Records from a dataset:
========

-- ==== Sys2Proof/Laws/Tables.lean ====
section
/-! SUPPORT. Entries of tables: what `setEntry` leaves at each place, and what the named reads of Machine/Ops.lean give after the
named changes. -/

namespace Sys2Proof.Machine

/-- Reading any entry after one was changed. -/
theorem setEntry_getElem {α : Type} {n : Nat} (v : Vector α n) (i j : Fin n) (f : α → α) :
    (setEntry v i f)[j.val] = if i = j then f v[i.val] else v[j.val] := by
  unfold setEntry
  rw [Vector.getElem_set]
  simp only [Fin.ext_iff]

/-- The entry that was changed. -/
@[simp] theorem setEntry_same {α : Type} {n : Nat} (v : Vector α n) (i : Fin n) (f : α → α) :
    (setEntry v i f)[i.val] = f v[i.val] := by
  rw [setEntry_getElem, if_pos rfl]

/-- An entry that was not changed. -/
theorem setEntry_other {α : Type} {n : Nat} (v : Vector α n) (i j : Fin n) (f : α → α) (h : i ≠ j) :
    (setEntry v i f)[j.val] = v[j.val] := by
  rw [setEntry_getElem, if_neg h]

/-- A view of the entries that the change does not touch. -/
theorem setEntry_map {α β : Type} {n : Nat} (v : Vector α n) (i : Fin n) (f : α → α) (g : α → β)
    (h : g (f v[i.val]) = g v[i.val]) : (setEntry v i f).map g = v.map g := by
  apply Vector.ext
  intro j hj
  rw [Vector.getElem_map, Vector.getElem_map]
  have := setEntry_getElem v i ⟨j, hj⟩ f
  simp only at this
  rw [this]
  split
  · next e => subst e; exact h
  · rfl

/-- A change that leaves the entry as it was. -/
theorem setEntry_id {α : Type} {n : Nat} (v : Vector α n) (i : Fin n) (f : α → α) (h : f v[i.val] = v[i.val]) :
    setEntry v i f = v := by
  have := setEntry_map v i f id h
  simpa using this

/-- Two places of the target table are one target's. -/
theorem targetIndex_inj {t u : Target} : targetIndex t = targetIndex u ↔ t = u := by
  constructor
  · intro h
    cases t <;> cases u <;> simp_all [targetIndex, Fin.ext_iff] <;> omega
  · intro h
    rw [h]

/-- Two places of the port table are one port's. -/
theorem portIndex_inj {p q : Port} : portIndex p = portIndex q ↔ p = q := by
  constructor
  · intro h
    cases p <;> cases q <;> simp_all [portIndex, Fin.ext_iff] <;> omega
  · intro h
    rw [h]

variable (s : State)

theorem State.link_modLink (p q : Port) (g : LinkPort → LinkPort) :
    (s.modLink p g).link q = if p = q then g (s.link p) else s.link q := by
  unfold State.link
  rw [State.modLink_links, setEntry_getElem]
  simp only [portIndex_inj]

theorem State.job?_modJob (h k : Fin 64) (g : Job → Job) :
    (s.modJob h g).job? k = if h = k then (s.job? h).map g else s.job? k := by
  unfold State.job?
  rw [State.modJob_jobs, setEntry_getElem]

theorem State.job?_modLeg (r : LegRef) (k : Fin 64) (g : Leg → Leg) :
    (s.modLeg r g).job? k =
      if r.job = k then (s.job? r.job).map (fun j => { j with legs := j.legs.modify r.leg g }) else s.job? k :=
  State.job?_modJob s r.job k _

/-- A count changes its job's record while the job is not terminal. -/
theorem State.job?_count (h k : Fin 64) (g : Job → Job) :
    (s.count h g).job? k =
      if h = k then (s.job? h).map (fun j => if j.state.terminal then j else g j) else s.job? k :=
  State.job?_modJob s h k _

theorem State.job?_setJob (h k : Fin 64) (e : Option Job) :
    (s.setJob h e).job? k = if h = k then e else s.job? k := by
  unfold State.job?
  rw [State.setJob_jobs, setEntry_getElem]

theorem State.writer_modWriter (t u : Target) (g : Writer → Writer) :
    (s.modWriter t g).writer u = if t = u then g (s.writer t) else s.writer u := by
  unfold State.writer
  rw [State.modWriter_writers, setEntry_getElem]
  simp only [targetIndex_inj]

theorem State.window_modWindow (t u : Target) (g : Window → Window) :
    (s.modWindow t g).window u = if t = u then g (s.window t) else s.window u := by
  unfold State.window
  rw [State.modWindow_windows, setEntry_getElem]
  simp only [targetIndex_inj]

/-! ## Reads by field -/

variable {s} {t : State}

theorem State.link_congr (h : t.links = s.links) (p : Port) : t.link p = s.link p := by
  unfold State.link; rw [h]

theorem State.job?_congr (h : t.jobs = s.jobs) (k : Fin 64) : t.job? k = s.job? k := by
  unfold State.job?; rw [h]

theorem State.writer_congr (h : t.writers = s.writers) (u : Target) : t.writer u = s.writer u := by
  unfold State.writer; rw [h]

theorem State.window_congr (h : t.windows = s.windows) (u : Target) : t.window u = s.window u := by
  unfold State.window; rw [h]

theorem State.slot?_congr (h : t.slots = s.slots) (n : Nat) : t.slot? n = s.slot? n := by
  unfold State.slot?; rw [h]

end Sys2Proof.Machine
end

========

Problem statement: Output every record above exactly as it was given.

Written response:
-- ==== Sys2Proof/Laws/Tables.lean ====
section
/-! SUPPORT. Entries of tables: what `setEntry` leaves at each place, and what the named reads of Machine/Ops.lean give after the
named changes. -/

namespace Sys2Proof.Machine

/-- Reading any entry after one was changed. -/
theorem setEntry_getElem {α : Type} {n : Nat} (v : Vector α n) (i j : Fin n) (f : α → α) :
    (setEntry v i f)[j.val] = if i = j then f v[i.val] else v[j.val] := by
  unfold setEntry
  rw [Vector.getElem_set]
  simp only [Fin.ext_iff]

/-- The entry that was changed. -/
@[simp] theorem setEntry_same {α : Type} {n : Nat} (v : Vector α n) (i : Fin n) (f : α → α) :
    (setEntry v i f)[i.val] = f v[i.val] := by
  rw [setEntry_getElem, if_pos rfl]

/-- An entry that was not changed. -/
theorem setEntry_other {α : Type} {n : Nat} (v : Vector α n) (i j : Fin n) (f : α → α) (h : i ≠ j) :
    (setEntry v i f)[j.val] = v[j.val] := by
  rw [setEntry_getElem, if_neg h]

/-- A view of the entries that the change does not touch. -/
theorem setEntry_map {α β : Type} {n : Nat} (v : Vector α n) (i : Fin n) (f : α → α) (g : α → β)
    (h : g (f v[i.val]) = g v[i.val]) : (setEntry v i f).map g = v.map g := by
  apply Vector.ext
  intro j hj
  rw [Vector.getElem_map, Vector.getElem_map]
  have := setEntry_getElem v i ⟨j, hj⟩ f
  simp only at this
  rw [this]
  split
  · next e => subst e; exact h
  · rfl

/-- A change that leaves the entry as it was. -/
theorem setEntry_id {α : Type} {n : Nat} (v : Vector α n) (i : Fin n) (f : α → α) (h : f v[i.val] = v[i.val]) :
    setEntry v i f = v := by
  have := setEntry_map v i f id h
  simpa using this

/-- Two places of the target table are one target's. -/
theorem targetIndex_inj {t u : Target} : targetIndex t = targetIndex u ↔ t = u := by
  constructor
  · intro h
    cases t <;> cases u <;> simp_all [targetIndex, Fin.ext_iff] <;> omega
  · intro h
    rw [h]

/-- Two places of the port table are one port's. -/
theorem portIndex_inj {p q : Port} : portIndex p = portIndex q ↔ p = q := by
  constructor
  · intro h
    cases p <;> cases q <;> simp_all [portIndex, Fin.ext_iff] <;> omega
  · intro h
    rw [h]

variable (s : State)

theorem State.link_modLink (p q : Port) (g : LinkPort → LinkPort) :
    (s.modLink p g).link q = if p = q then g (s.link p) else s.link q := by
  unfold State.link
  rw [State.modLink_links, setEntry_getElem]
  simp only [portIndex_inj]

theorem State.job?_modJob (h k : Fin 64) (g : Job → Job) :
    (s.modJob h g).job? k = if h = k then (s.job? h).map g else s.job? k := by
  unfold State.job?
  rw [State.modJob_jobs, setEntry_getElem]

theorem State.job?_modLeg (r : LegRef) (k : Fin 64) (g : Leg → Leg) :
    (s.modLeg r g).job? k =
      if r.job = k then (s.job? r.job).map (fun j => { j with legs := j.legs.modify r.leg g }) else s.job? k :=
  State.job?_modJob s r.job k _

/-- A count changes its job's record while the job is not terminal. -/
theorem State.job?_count (h k : Fin 64) (g : Job → Job) :
    (s.count h g).job? k =
      if h = k then (s.job? h).map (fun j => if j.state.terminal then j else g j) else s.job? k :=
  State.job?_modJob s h k _

theorem State.job?_setJob (h k : Fin 64) (e : Option Job) :
    (s.setJob h e).job? k = if h = k then e else s.job? k := by
  unfold State.job?
  rw [State.setJob_jobs, setEntry_getElem]

theorem State.writer_modWriter (t u : Target) (g : Writer → Writer) :
    (s.modWriter t g).writer u = if t = u then g (s.writer t) else s.writer u := by
  unfold State.writer
  rw [State.modWriter_writers, setEntry_getElem]
  simp only [targetIndex_inj]

theorem State.window_modWindow (t u : Target) (g : Window → Window) :
    (s.modWindow t g).window u = if t = u then g (s.window t) else s.window u := by
  unfold State.window
  rw [State.modWindow_windows, setEntry_getElem]
  simp only [targetIndex_inj]

/-! ## Reads by field -/

variable {s} {t : State}

theorem State.link_congr (h : t.links = s.links) (p : Port) : t.link p = s.link p := by
  unfold State.link; rw [h]

theorem State.job?_congr (h : t.jobs = s.jobs) (k : Fin 64) : t.job? k = s.job? k := by
  unfold State.job?; rw [h]

theorem State.writer_congr (h : t.writers = s.writers) (u : Target) : t.writer u = s.writer u := by
  unfold State.writer; rw [h]

theorem State.window_congr (h : t.windows = s.windows) (u : Target) : t.window u = s.window u := by
  unfold State.window; rw [h]

theorem State.slot?_congr (h : t.slots = s.slots) (n : Nat) : t.slot? n = s.slot? n := by
  unfold State.slot?; rw [h]

end Sys2Proof.Machine
end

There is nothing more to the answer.